Petróleos Mexicanos (Pemex) has reached an agreement with an oil services provider to drill in the Gulf of Mexico, as the heavily indebted state energy company turns to the private sector to boost crude production.
Pemex struck a deal with Mexico-based CME Oil and Gas to reactivate the Bacab and Lum fields, mature wells that are part of the massive Ku-Maloob-Zaap complex, according to sources who requested anonymity because the information is not public.
CME and its subsidiaries, OPEX Perforadora and Perforadora Profesional Akal I, plan to deepen the wells to increase production tenfold, reaching 40,000 barrels per day by 2028, the sources said. Bacab and Lum are located at a depth of about 60 meters and reached their peak production more than a decade ago.
CME and its units are expected to invest around $1.65 billion over the next 15 years, covering all costs and risks associated with drilling operations, according to the sources. The project is ultimately expected to generate the equivalent of 73.4 million barrels and profits of $4.3 billion, with more than half of the revenue going to government coffers, the sources added.
Pemex did not respond to requests for comment.
The agreement exemplifies how Pemex is outsourcing work on aging assets to private-sector partners to redevelop fields after years of declining production. The Mexican oil company is taking a different approach from international explorers who typically sell off decades-old fields to smaller companies through direct asset sales.
Pemex's total production has fallen to 1.8 million barrels of oil and condensate, about half of its peak two decades ago.

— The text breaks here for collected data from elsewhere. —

/-- A fetch out of bounds is taken as a fault (R182). -/
theorem step_of_fetchChecked_none {s : State} (hr : s.status = .running) (hf : s.fetchChecked = none) :
    step s = .next (s.takeFault .outOfBoundsFetch 0x0000#16) := by
  simp only [step, hr, hf, State.outOfBoundsFetch]

/-- An illegal word is taken as a fault (R183). -/
theorem step_of_rejected {s : State} {w : Word} {why : Reject} (hr : s.status = .running) (hf : s.fetchChecked = some w)
    (hd : decodeWord w = .rejected why) : step s = .next (s.takeFault .unknownOpcode w) := by
  simp only [step, hr, hf, hd, State.unknownOpcode]

/-- A recognized word is executed (R105, R106). -/
theorem step_of_decoded {s : State} {w : Word} {i : Instr} (hr : s.status = .running) (hf : s.fetchChecked = some w)
    (hd : decodeWord w = .ok i) : step s = exec i s := by
  simp only [step, hr, hf, hd]

/-- The word of an instruction is executed as that instruction. -/
theorem step_of_fetched_instr {s : State} {i : Instr} (hr : s.status = .running) (hf : s.fetchChecked = some (encode i)) :
    step s = exec i s :=
  step_of_decoded hr hf (decodeWord_encode i)

/-- Settles O13: the equation of the step that is not RUNNING. -/
theorem stoppedCoreKeepsItsState : Obligations.StoppedCoreKeepsItsState := fun _ h => step_of_ne_running h

/-- Settles O10: the word of the two fetched bytes decodes as they do. -/
theorem stepRunsTheDecodedInstruction : Obligations.StepRunsTheDecodedInstruction := fun _ _ hr hb hd =>
  step_of_decoded hr (fetchChecked_in_bounds hb) (decodeWord_of_decodeBytes hd)

/-- A step answers a next state from every state (R111; logs 1 and 6). -/
theorem step_answers (s : State) : ∃ t, step s = .next t := by
  obtain ⟨-, h⟩ | ⟨-, -, h⟩ | ⟨w, -, -, -, h⟩ | ⟨w, i, -, -, -, h⟩ := step_cases s
  · exact ⟨_, h⟩
  · exact ⟨_, h⟩
  · exact ⟨_, h⟩
  · obtain ⟨t, ht⟩ := exec_answers i s
    exact ⟨t, h.trans ht⟩

/-- Settles O14: the step answers, and it is a function. -/
theorem everyStepHasANextState : Obligations.EveryStepHasANextState := by
  intro s
  obtain ⟨t, ht⟩ := step_answers s
  exact ⟨t, ht, fun u hu => (Host.Outcome.next.inj (ht.symm.trans hu)).symm⟩

/-! ## Fault entry -/

/-- Fault entry writes the record and the status, and nothing else (R109, R190). -/
theorem faultedFrom_takeFault (cause : FaultCause) (word : Word) (s : State) :
    FaultedFrom cause word s (s.takeFault cause word) :=
  ⟨rfl, rfl, rfl, rfl, rfl, fun _ _ => rfl, fun _ => rfl, rfl, rfl⟩
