/-- R105 and R106: `pack` gives the status and its complement; `unpack` fails exactly when the check byte is not the
complement of the status byte; with their corner cases and examples. -/
def Obligations.PackAndUnpackReply : Prop :=
  (∀ st : Byte, packResponse st = ⟨st, ~~~st⟩)
    ∧ (∀ st ck : Byte, unpackResponse ⟨st, ck⟩ = if ck ≠ ~~~st then .error .integrityError else .ok st)
    ∧ packResponse 0x00#8 = ⟨0x00#8, 0xFF#8⟩ ∧ packResponse 0xFF#8 = ⟨0xFF#8, 0x00#8⟩
    ∧ packResponse 0x80#8 = ⟨0x80#8, 0x7F#8⟩ ∧ packResponse 0x82#8 = ⟨0x82#8, 0x7D#8⟩
    ∧ unpackResponse ⟨0x00#8, 0xFF#8⟩ = .ok 0x00#8 ∧ unpackResponse ⟨0x00#8, 0x00#8⟩ = .error .integrityError
    ∧ unpackResponse ⟨0xFF#8, 0xFF#8⟩ = .error .integrityError ∧ unpackResponse ⟨0x82#8, 0x7D#8⟩ = .ok 0x82#8
    ∧ unpackResponse ⟨0x82#8, 0x7C#8⟩ = .error .integrityError

/-- R108 and R110, inferences of the spec: `encode` is a bijection from the pairs of a command and a data field onto the
bytes that decode, `decode` is its inverse, and every other byte is a parity error. -/
def Obligations.EncodeDecodeBijection : Prop :=
  (∀ (c : Command) (d : Data), decodeFrame (encodeFrame c d) = .ok (c, d))
    ∧ (∀ (b : Byte) (c : Command) (d : Data), decodeFrame b = .ok (c, d) → encodeFrame c d = b)
    ∧ (∀ b : Byte, (∀ (c : Command) (d : Data), encodeFrame c d ≠ b) → decodeFrame b = .error .parityError)

/-- R109, an inference of the spec: flipping an odd number of bits of a legal frame is a parity error, and flipping an even
number of bits is not detected. -/
def Obligations.OddBitFlipsAreDetected : Prop :=
  ∀ (c : Command) (d : Data) (flips : Byte),
    (ones flips % 2 = 1 → decodeFrame (encodeFrame c d ^^^ flips) = .error .parityError)
      ∧ (ones flips % 2 = 0 → ∃ c' d', decodeFrame (encodeFrame c d ^^^ flips) = .ok (c', d'))

/-- R111, an inference of the spec: a packed status unpacks to itself, changing exactly one byte of the pair is an
integrity error, and changing both into another complementary pair is not detected. -/
def Obligations.ReplyIntegrity : Prop :=
  (∀ st : Byte, unpackResponse (packResponse st) = .ok st)
    ∧ (∀ st b : Byte, b ≠ st → unpackResponse ⟨b, (packResponse st).byte1⟩ = .error .integrityError)
    ∧ (∀ st b : Byte, b ≠ ~~~st → unpackResponse ⟨(packResponse st).byte0, b⟩ = .error .integrityError)
    ∧ (∀ st other : Byte,
        unpackResponse ⟨st ^^^ (st ^^^ other), ~~~st ^^^ (st ^^^ other)⟩ = .ok other)

/-- Decoding the encoding of a well-formed instruction on its own device gives it back with every operand, and an
instruction that was decoded encodes to the byte it came from, on the device that decoded it (R83, R94, R110). -/
def Obligations.InstructionDecodeEncodeAgree : Prop :=
  (∀ i : Instr, i.wellFormed = true → decodeInstr i.device (encode i) = .ok i)
    ∧ (∀ (dev : Device) (b : Byte) (i : Instr), decodeInstr dev b = .ok i → i.device = dev ∧ encode i = b)

/-- A few frames written out bit by bit from R80 and R83, with the command and operand each stands for on the two
devices, and two frames whose parity bit is wrong. -/
def Obligations.WrittenFramesDecode : Prop :=
  decodeInstr .ind 0b00000000#8 = .ok (.indReset 0#4) ∧ decodeInstr .lev 0b00000000#8 = .ok (.levReset 0#4)
    ∧ decodeInstr .ind 0b10010000#8 = .ok (.indGet 0#4) ∧ decodeInstr .lev 0b10010000#8 = .ok (.levGet 0#4)
    ∧ decodeInstr .ind 0b10101001#8 = .ok (.indSet true 1#3) ∧ decodeInstr .lev 0b10100011#8 = .ok (.levSet 3#4)
    ∧ decodeInstr .ind 0b00110000#8 = .ok (.indRsvd3 0#4) ∧ decodeInstr .lev 0b11111111#8 = .ok (.levRsvd7 15#4)
    ∧ decodeInstr .ind 0b10100010#8 = .error .parityError ∧ decodeInstr .lev 0b00100011#8 = .error .parityError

The deal comes at a time when other private sector players are looking to invest in Mexico's declining oil and natural gas fields. In recent months, billionaire Carlos Slim has been increasing his stakes in the oil and gas industry, reaching a deal with Pemex to develop the offshore Lakach field, and boosting his stake in U.S. companies PBF Energy Inc. and Talos Energy Inc.
Last month, Pemex reported its worst loss since the global pandemic emerged more than four years ago, a negative sign for whoever President-elect Claudia Sheinbaum chooses to lead the company to revive production and reduce its hefty debt load of nearly $100 billion. Sheinbaum has yet to announce who will head Pemex when she takes office on October 1.